Re: Teaching GNOME to students



Hi,

Behdad Esfahbod wrote:
> 
> Free Software is full of good code indeed.  Some of projects put
> creating good code in very high priority, and I'm honored to be
> co-maintaining one such module in the GNOME environment.   It's the
> cairo graphics library and I highly recommend using cairo as a real-life
> example when you are covering GNOME.
> 
>   http://cairographics.org/

Indeed, this is a relevant module to be part of our course.

Actually, we're running into a small problem with this course right now.
Because this course doesn't scale... more students we get more work we
have. Mainly, we spend time on selecting interesting bugs, interesting
features to implement.

My guess is that we should send a mail on the gnome-desktop-devel
mailing-list calling for some 'interesting' bugs (and later on,
features) to present to students as projects.

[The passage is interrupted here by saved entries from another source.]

@[simp] theorem arrays_countEngine (s : State) (e off k : Nat) : (countEngine s e off k).arrays = s.arrays := by
  unfold countEngine; split
  · rfl
  · exact arrays_addCounter ..
@[simp] theorem engines_countEngine (s : State) (e off k : Nat) : (countEngine s e off k).engines = s.engines := by
  unfold countEngine; split
  · rfl
  · exact engines_addCounter ..
@[simp] theorem mem_countEngine (s : State) (e off k : Nat) : (countEngine s e off k).mem = s.mem := by
  unfold countEngine; split
  · rfl
  · exact mem_addCounter ..
@[simp] theorem poison_countEngine (s : State) (e off k : Nat) : (countEngine s e off k).poison = s.poison := by
  unfold countEngine; split
  · rfl
  · exact poison_addCounter ..
@[simp] theorem sc_countEngine (s : State) (e off k : Nat) : (countEngine s e off k).sc = s.sc := by
  unfold countEngine; split
  · rfl
  · exact sc_addCounter ..
@[simp] theorem vc_countEngine (s : State) (e off k : Nat) : (countEngine s e off k).vc = s.vc := by
  unfold countEngine; split
  · rfl
  · exact vc_addCounter ..
@[simp] theorem tint_countEngine (s : State) (e off k : Nat) : (countEngine s e off k).tint = s.tint := by
  unfold countEngine; split
  · rfl
  · exact tint_addCounter ..
@[simp] theorem near_countEngine (s : State) (e off k : Nat) : (countEngine s e off k).near = s.near := by
  unfold countEngine; split
  · rfl
  · exact near_addCounter ..
@[simp] theorem far_countEngine (s : State) (e off k : Nat) : (countEngine s e off k).far = s.far := by
  unfold countEngine; split
  · rfl
  · exact far_addCounter ..
@[simp] theorem movers_countEngine (s : State) (e off k : Nat) : (countEngine s e off k).movers = s.movers := by
  unfold countEngine; split
  · rfl
  · exact movers_addCounter ..
@[simp] theorem items_countEngine (s : State) (e off k : Nat) : (countEngine s e off k).items = s.items := by
  unfold countEngine; split
  · rfl
  · exact items_addCounter ..
@[simp] theorem host_countEngine (s : State) (e off k : Nat) : (countEngine s e off k).host = s.host := by
  unfold countEngine; split
  · rfl
  · exact host_addCounter ..
@[simp] theorem fab_countEngine (s : State) (e off k : Nat) : (countEngine s e off k).fab = s.fab := by
  unfold countEngine; split
  · rfl
  · exact fab_addCounter ..
@[simp] theorem power_countEngine (s : State) (e off k : Nat) : (countEngine s e off k).power = s.power := by
  unfold countEngine; split
  · rfl
  · exact power_addCounter ..
@[simp] theorem thermal_countEngine (s : State) (e off k : Nat) : (countEngine s e off k).thermal = s.thermal := by
  unfold countEngine; split
  · rfl
  · exact thermal_addCounter ..
@[simp] theorem boot_countEngine (s : State) (e off k : Nat) : (countEngine s e off k).boot = s.boot := by
  unfold countEngine; split
  · rfl
  · exact boot_addCounter ..
@[simp] theorem pins_countEngine (s : State) (e off k : Nat) : (countEngine s e off k).pins = s.pins := by
  unfold countEngine; split
  · rfl
  · exact pins_addCounter ..
@[simp] theorem aclkMhz_countEngine (s : State) (e off k : Nat) : (countEngine s e off k).aclkMhz = s.aclkMhz := by
  unfold countEngine; split
  · rfl
  · exact aclkMhz_addCounter ..
@[simp] theorem evlog_countEngine (s : State) (e off k : Nat) : (countEngine s e off k).evlog = s.evlog := by
  unfold countEngine; split
  · rfl
  · exact evlog_addCounter ..
@[simp] theorem repair_countEngine (s : State) (e off k : Nat) : (countEngine s e off k).repair = s.repair := by
  unfold countEngine; split
  · rfl
  · exact repair_addCounter ..
@[simp] theorem pend_countEngine (s : State) (e off k : Nat) : (countEngine s e off k).pend = s.pend := by
  unfold countEngine; split
  · rfl
  · exact pend_addCounter ..
@[simp] theorem lastErr_countEngine (s : State) (e off k : Nat) : (countEngine s e off k).lastErr = s.lastErr := by
  unfold countEngine; split
  · rfl
  · exact lastErr_addCounter ..
@[simp] theorem outbox_countEngine (s : State) (e off k : Nat) : (countEngine s e off k).outbox = s.outbox := by
  unfold countEngine; split
  · rfl
  · exact outbox_addCounter ..
@[simp] theorem fresh_countEngine (s : State) (e off k : Nat) : (countEngine s e off k).fresh = s.fresh := by
  unfold countEngine; split
  · rfl
  · exact fresh_addCounter ..
@[simp] theorem pending_countEngine (s : State) (e off k : Nat) : (countEngine s e off k).pending = s.pending := by
  unfold countEngine; split
  · rfl
  · exact pending_addCounter ..

@[simp] theorem regs_emit (s : State) (o : Output) : (emit s o).regs = s.regs := rfl
@[simp] theorem arrays_emit (s : State) (o : Output) : (emit s o).arrays = s.arrays := rfl
@[simp] theorem engines_emit (s : State) (o : Output) : (emit s o).engines = s.engines := rfl
@[simp] theorem mem_emit (s : State) (o : Output) : (emit s o).mem = s.mem := rfl
@[simp] theorem poison_emit (s : State) (o : Output) : (emit s o).poison = s.poison := rfl
@[simp] theorem sc_emit (s : State) (o : Output) : (emit s o).sc = s.sc := rfl
@[simp] theorem vc_emit (s : State) (o : Output) : (emit s o).vc = s.vc := rfl
@[simp] theorem tint_emit (s : State) (o : Output) : (emit s o).tint = s.tint := rfl
@[simp] theorem near_emit (s : State) (o : Output) : (emit s o).near = s.near := rfl
@[simp] theorem far_emit (s : State) (o : Output) : (emit s o).far = s.far := rfl
@[simp] theorem movers_emit (s : State) (o : Output) : (emit s o).movers = s.movers := rfl
@[simp] theorem items_emit (s : State) (o : Output) : (emit s o).items = s.items := rfl
@[simp] theorem host_emit (s : State) (o : Output) : (emit s o).host = s.host := rfl
@[simp] theorem fab_emit (s : State) (o : Output) : (emit s o).fab = s.fab := rfl
@[simp] theorem power_emit (s : State) (o : Output) : (emit s o).power = s.power := rfl
@[simp] theorem thermal_emit (s : State) (o : Output) : (emit s o).thermal = s.thermal := rfl
@[simp] theorem boot_emit (s : State) (o : Output) : (emit s o).boot = s.boot := rfl
@[simp] theorem pins_emit (s : State) (o : Output) : (emit s o).pins = s.pins := rfl
@[simp] theorem aclkMhz_emit (s : State) (o : Output) : (emit s o).aclkMhz = s.aclkMhz := rfl
@[simp] theorem evlog_emit (s : State) (o : Output) : (emit s o).evlog = s.evlog := rfl
@[simp] theorem repair_emit (s : State) (o : Output) : (emit s o).repair = s.repair := rfl
@[simp] theorem pend_emit (s : State) (o : Output) : (emit s o).pend = s.pend := rfl
@[simp] theorem lastErr_emit (s : State) (o : Output) : (emit s o).lastErr = s.lastErr := rfl
@[simp] theorem fresh_emit (s : State) (o : Output) : (emit s o).fresh = s.fresh := rfl
@[simp] theorem pending_emit (s : State) (o : Output) : (emit s o).pending = s.pending := rfl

But, do you think it would be too much work for the GNOME community or
would it be ok ? My hope is that each maintainer will spend less time
browsing his buglist looking for interesting bugs than us having to
figure out everything... So comes the call-for-bugs and
call-for-features on the gnome-desktop-devel.

What do you think ?

> Totally irrelevant but can't help thinking about The Tao of Programming:
> 
>   http://www.canonical.org/~kragen/tao-of-programming.html

Maybe irrelevant, but funny and sometimes inspiring. ;)

Regards
-- 
Emmanuel Fleury

It's entirely untested, but it looks good and compiles. Ship it!